User is unable to enable OTP

[zem]

In my mokey instance users can add OTP tokens but are unable to activate otp on their own, the log schows the following:

time="2021-08-08T16:00:14Z" level=error msg="failed to reset auth types to default" error="ipa: error 2100 - Insufficient access: Insufficient 'write' privilege to the 'ipaUserAuthType' attribute of entry 'uid=test,cn=users,cn=accounts,dc=example,dc=com'." user=test

Fun thing is that the straightforward solution of adding the permission to selfservice ipauserauthtype is working from within the freeipa portal. (means the user can log in to ipa.example.com and activate two factor there) but as soon as mokey tries to write that record it gets access denied.
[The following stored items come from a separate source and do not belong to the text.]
-- ==== Sys2Proof/Machine/Store.lean ====
section
/-! DEFINITION. Stores: lists of (key, value) pairs with rising keys, and byte memory in its one canonical form
(rising addresses, no listed byte equal to what an unlisted address reads as). -/

namespace Sys2Proof.Machine

/-- What a store lists under a key. -/
def Store.get? {β : Type} : List (Nat × β) → Nat → Option β
  | [], _ => none
  | (k', v) :: rest, k => if k' = k then some v else Store.get? rest k

/-- List `v` under `k`, in place of what was listed there. -/
def Store.put {β : Type} : List (Nat × β) → Nat → β → List (Nat × β)
  | [], k, v => [(k, v)]
  | (k', v') :: rest, k, v =>
    if k < k' then (k, v) :: (k', v') :: rest
    else if k' = k then (k, v) :: rest
    else (k', v') :: Store.put rest k v

/-- List nothing under `k`. -/
def Store.erase {β : Type} : List (Nat × β) → Nat → List (Nat × β)
  | [], _ => []
  | (k', v') :: rest, k => if k' = k then rest else (k', v') :: Store.erase rest k

/-- The keys rise strictly. -/
def Store.sorted {β : Type} : List (Nat × β) → Bool
  | [] => true
  | (k, _) :: rest => rest.all (fun c => k < c.1) && Store.sorted rest

/-- What an address that memory does not list reads as: allocated memory is zero-filled (rules R57, R352). -/
def Memory.unlisted : Byte := 0

/-- The byte at an address. -/
def Memory.read (m : List Host.Cell) (a : Nat) : Byte := (Store.get? m a).getD Memory.unlisted

/-- Store one byte, keeping the canonical form. -/
def Memory.write (m : List Host.Cell) (a : Nat) (b : Byte) : List Host.Cell :=
  if b = Memory.unlisted then Store.erase m a else Store.put m a b

/-- Every byte of `base .. base + size - 1` becomes what an unlisted address reads as (rule R57). -/
def Memory.clear (m : List Host.Cell) (base size : Nat) : List Host.Cell :=
  m.filter fun c => !(base ≤ c.1 && c.1 < base + size)

/-- The canonical form: rising addresses and no listed byte equal to an unlisted one. -/
def Memory.wf (m : List Host.Cell) : Bool := Store.sorted m && m.all fun c => c.2 != Memory.unlisted

/-- `n` bytes from address `a` on, as a little-endian number (rule R76). -/
def Memory.readLE (m : List Host.Cell) (a : Nat) : Nat → Nat
  | 0 => 0
  | n + 1 => (Memory.read m a).toNat + 256 * Memory.readLE m (a + 1) n

/-- Store the `n` low bytes of `v` from address `a` on, little-endian (rule R76). -/
def Memory.writeLE (m : List Host.Cell) (a : Nat) : Nat → Nat → List Host.Cell
  | 0, _ => m
  | n + 1, v => Memory.writeLE (Memory.write m a (BitVec.ofNat 8 v)) (a + 1) n (v / 256)

/-- The `n` low bytes of a number, least significant first (rule R76). -/
def bytesLE : Nat → Nat → List Byte
  | 0, _ => []
  | n + 1, v => BitVec.ofNat 8 v :: bytesLE n (v / 256)

/-- The number whose bytes these are, least significant first (rule R76). -/
def ofBytesLE : List Byte → Nat
  | [] => 0
  | b :: rest => b.toNat + 256 * ofBytesLE rest

end Sys2Proof.Machine
end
I am running mokey on centos7 connected to a freeipa running on centos8.

[zem]

I digged more into it:

The thing that failed me was that the change of ipauserauthtype is done by the mokeyapp user and not the currently logged in user.

To enable the mokeyapp user to change ipauserauthtype you need to add a Permission like the "System: Modify Users" of type User with Extra target filter:

(!(memberOf=cn=admins,cn=groups,cn=accounts,dc=conesphere,dc=cloud))

allowing to write the ipauserauthtype attribute.

That permission must then granted to the privilege "User Administrators" (which is the Privilege of the role Mokey User Manager)

[bleetube]

@zem Could provide a step by step process for how you resolved this? I'm facing the same issue and I don't quite understand your description of the solution here. Thanks!

[bleetube]

@aebruno can this be re-opened? Seems to be an outstanding issue. I'm assuming the solution is an additional step when setting up the mokeyapp ldap account. Once I understand the fix better, I'd be happy to work on a PR to update the README accordingly.

[aebruno]

@fosstube I re-opened the issue. Any help with docs in the README would be most welcome! I believe the solution to this is currently described in the the Install section:

Create a user account and role in FreeIPA with the "Modify users and Reset passwords" privilege. This user account will be used by the mokey application to reset users passwords. The "Modify Users" permission also needs to have the "ipauserauthtype" enabled.